**TASK**
Give every line of the records exactly, please, from the first up to and including the one containing "namespace Sys2Proof.Machine".

**THE INPUT**
=== Section Start ===
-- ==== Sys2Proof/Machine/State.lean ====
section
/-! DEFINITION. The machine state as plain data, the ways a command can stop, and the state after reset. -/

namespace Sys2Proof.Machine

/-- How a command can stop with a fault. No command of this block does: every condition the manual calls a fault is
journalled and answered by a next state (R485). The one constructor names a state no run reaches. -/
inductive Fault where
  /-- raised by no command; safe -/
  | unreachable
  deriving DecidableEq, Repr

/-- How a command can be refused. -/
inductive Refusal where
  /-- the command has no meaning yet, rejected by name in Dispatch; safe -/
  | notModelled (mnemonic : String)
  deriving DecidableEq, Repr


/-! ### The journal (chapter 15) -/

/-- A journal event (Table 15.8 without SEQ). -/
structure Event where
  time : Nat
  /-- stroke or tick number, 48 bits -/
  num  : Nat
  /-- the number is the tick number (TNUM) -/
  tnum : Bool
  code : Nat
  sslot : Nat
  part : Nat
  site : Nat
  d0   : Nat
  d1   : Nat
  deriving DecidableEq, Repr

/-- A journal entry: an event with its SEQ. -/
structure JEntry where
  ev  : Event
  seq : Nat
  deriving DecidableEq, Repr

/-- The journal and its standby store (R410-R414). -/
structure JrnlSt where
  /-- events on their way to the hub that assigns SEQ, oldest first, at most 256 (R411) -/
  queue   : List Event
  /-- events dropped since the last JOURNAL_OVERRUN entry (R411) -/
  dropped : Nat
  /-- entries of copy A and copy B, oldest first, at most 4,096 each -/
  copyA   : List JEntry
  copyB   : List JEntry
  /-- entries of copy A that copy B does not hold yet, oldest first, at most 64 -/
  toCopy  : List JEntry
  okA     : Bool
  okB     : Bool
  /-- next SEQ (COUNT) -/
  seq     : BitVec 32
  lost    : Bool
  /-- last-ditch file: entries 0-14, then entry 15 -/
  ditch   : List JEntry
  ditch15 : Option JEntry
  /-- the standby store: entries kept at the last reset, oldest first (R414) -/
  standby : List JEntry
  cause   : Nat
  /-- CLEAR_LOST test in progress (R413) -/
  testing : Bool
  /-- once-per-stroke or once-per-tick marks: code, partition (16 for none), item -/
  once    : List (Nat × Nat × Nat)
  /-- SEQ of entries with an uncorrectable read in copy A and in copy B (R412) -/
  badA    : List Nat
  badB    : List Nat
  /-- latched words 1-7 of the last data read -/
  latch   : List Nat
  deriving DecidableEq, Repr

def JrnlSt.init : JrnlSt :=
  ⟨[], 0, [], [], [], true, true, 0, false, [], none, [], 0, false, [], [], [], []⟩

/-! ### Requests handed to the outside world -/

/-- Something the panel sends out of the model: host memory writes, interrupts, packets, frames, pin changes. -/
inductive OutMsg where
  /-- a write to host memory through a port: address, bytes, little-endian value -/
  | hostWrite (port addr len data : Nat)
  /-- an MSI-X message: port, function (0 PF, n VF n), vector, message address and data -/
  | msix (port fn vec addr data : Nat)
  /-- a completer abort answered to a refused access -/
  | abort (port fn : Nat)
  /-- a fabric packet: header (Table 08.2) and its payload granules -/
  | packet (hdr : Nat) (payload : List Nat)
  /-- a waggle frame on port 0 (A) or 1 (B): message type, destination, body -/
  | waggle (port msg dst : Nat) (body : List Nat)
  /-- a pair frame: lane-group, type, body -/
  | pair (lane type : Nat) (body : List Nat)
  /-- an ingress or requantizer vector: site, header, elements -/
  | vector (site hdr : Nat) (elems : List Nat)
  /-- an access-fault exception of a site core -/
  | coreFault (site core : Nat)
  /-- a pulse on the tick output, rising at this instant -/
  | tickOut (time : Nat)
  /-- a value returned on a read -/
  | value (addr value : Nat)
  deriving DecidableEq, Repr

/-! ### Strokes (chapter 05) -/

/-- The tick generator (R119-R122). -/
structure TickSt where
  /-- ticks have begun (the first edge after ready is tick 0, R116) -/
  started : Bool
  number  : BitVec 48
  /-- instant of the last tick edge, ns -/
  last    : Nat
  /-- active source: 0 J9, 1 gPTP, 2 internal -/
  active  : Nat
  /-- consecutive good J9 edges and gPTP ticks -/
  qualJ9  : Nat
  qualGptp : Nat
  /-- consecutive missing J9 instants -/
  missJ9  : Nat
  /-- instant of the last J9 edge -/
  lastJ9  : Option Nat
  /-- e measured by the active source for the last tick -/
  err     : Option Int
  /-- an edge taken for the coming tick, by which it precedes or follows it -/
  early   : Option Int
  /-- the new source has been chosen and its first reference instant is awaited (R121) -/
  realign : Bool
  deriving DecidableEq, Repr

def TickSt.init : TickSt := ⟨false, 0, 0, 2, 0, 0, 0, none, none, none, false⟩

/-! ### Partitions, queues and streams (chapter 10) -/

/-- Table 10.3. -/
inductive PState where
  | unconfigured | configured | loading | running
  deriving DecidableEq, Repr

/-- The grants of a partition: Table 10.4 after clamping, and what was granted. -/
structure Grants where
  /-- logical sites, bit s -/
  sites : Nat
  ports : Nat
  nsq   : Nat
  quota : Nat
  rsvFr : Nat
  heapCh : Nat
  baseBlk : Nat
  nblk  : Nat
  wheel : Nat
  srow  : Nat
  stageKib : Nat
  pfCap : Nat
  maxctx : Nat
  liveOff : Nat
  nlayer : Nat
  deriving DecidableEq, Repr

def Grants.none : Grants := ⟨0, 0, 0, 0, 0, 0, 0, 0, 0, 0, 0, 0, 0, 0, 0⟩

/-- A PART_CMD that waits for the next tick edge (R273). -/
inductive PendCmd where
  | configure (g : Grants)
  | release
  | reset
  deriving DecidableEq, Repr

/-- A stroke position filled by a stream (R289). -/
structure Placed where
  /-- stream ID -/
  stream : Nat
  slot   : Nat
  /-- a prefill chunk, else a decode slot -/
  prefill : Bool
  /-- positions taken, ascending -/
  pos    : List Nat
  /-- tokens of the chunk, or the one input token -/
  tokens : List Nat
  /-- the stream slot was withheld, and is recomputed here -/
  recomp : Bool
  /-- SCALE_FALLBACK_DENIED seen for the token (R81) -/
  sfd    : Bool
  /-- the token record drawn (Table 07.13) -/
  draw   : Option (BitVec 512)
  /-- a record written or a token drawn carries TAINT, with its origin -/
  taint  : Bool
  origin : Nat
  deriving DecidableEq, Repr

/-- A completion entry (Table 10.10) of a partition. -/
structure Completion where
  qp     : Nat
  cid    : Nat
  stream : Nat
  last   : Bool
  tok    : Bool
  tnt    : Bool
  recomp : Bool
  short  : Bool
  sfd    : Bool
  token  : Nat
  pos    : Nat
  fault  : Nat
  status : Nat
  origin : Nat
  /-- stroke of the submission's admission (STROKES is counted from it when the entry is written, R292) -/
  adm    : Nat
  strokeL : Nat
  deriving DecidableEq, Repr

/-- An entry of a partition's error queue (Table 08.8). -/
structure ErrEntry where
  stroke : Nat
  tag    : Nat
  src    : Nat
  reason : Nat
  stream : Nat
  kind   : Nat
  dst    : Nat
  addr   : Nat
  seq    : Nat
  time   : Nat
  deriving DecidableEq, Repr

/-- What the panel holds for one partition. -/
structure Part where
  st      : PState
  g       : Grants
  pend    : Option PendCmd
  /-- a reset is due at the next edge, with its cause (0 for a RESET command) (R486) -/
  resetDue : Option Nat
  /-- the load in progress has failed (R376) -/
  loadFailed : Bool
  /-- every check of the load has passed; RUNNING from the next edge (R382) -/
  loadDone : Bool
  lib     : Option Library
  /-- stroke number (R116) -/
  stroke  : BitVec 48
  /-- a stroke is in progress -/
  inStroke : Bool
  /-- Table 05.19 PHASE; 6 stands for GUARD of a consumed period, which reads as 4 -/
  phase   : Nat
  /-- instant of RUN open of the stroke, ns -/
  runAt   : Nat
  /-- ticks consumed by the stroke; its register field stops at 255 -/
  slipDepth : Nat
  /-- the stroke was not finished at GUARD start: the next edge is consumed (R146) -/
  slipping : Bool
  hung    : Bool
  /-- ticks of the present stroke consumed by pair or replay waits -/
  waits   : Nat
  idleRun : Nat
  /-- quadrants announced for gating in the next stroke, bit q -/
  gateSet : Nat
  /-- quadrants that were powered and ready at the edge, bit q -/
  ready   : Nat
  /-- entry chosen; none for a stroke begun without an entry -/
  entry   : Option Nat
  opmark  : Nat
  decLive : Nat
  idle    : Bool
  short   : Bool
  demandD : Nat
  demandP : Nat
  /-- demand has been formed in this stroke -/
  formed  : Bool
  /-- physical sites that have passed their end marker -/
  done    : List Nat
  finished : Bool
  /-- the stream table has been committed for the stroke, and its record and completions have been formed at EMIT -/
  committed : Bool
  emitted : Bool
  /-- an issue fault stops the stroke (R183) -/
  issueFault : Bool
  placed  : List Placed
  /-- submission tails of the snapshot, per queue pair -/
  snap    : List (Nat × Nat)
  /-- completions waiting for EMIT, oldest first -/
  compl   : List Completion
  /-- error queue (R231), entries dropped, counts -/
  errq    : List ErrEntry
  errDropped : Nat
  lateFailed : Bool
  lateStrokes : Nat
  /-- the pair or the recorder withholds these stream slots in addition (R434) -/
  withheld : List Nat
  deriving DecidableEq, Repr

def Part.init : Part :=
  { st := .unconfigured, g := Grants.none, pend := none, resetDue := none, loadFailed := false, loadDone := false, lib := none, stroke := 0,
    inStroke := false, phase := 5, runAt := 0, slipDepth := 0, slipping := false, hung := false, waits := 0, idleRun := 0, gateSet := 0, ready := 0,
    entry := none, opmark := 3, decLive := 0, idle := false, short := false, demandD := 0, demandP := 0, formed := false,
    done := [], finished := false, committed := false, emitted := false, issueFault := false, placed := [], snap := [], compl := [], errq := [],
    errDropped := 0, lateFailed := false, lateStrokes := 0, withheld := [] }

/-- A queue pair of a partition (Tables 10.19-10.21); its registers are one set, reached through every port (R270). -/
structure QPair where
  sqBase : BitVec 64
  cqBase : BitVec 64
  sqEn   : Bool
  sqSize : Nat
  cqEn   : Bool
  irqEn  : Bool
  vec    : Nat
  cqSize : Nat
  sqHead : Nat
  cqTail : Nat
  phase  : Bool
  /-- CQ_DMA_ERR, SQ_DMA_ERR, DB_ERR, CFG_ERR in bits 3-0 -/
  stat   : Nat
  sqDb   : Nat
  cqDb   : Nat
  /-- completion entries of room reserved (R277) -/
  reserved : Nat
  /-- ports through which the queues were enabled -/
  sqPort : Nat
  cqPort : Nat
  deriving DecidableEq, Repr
=== Section End ===
**RESULT BELOW**
-- ==== Sys2Proof/Machine/State.lean ====
section
/-! DEFINITION. The machine state as plain data, the ways a command can stop, and the state after reset. -/

namespace Sys2Proof.Machine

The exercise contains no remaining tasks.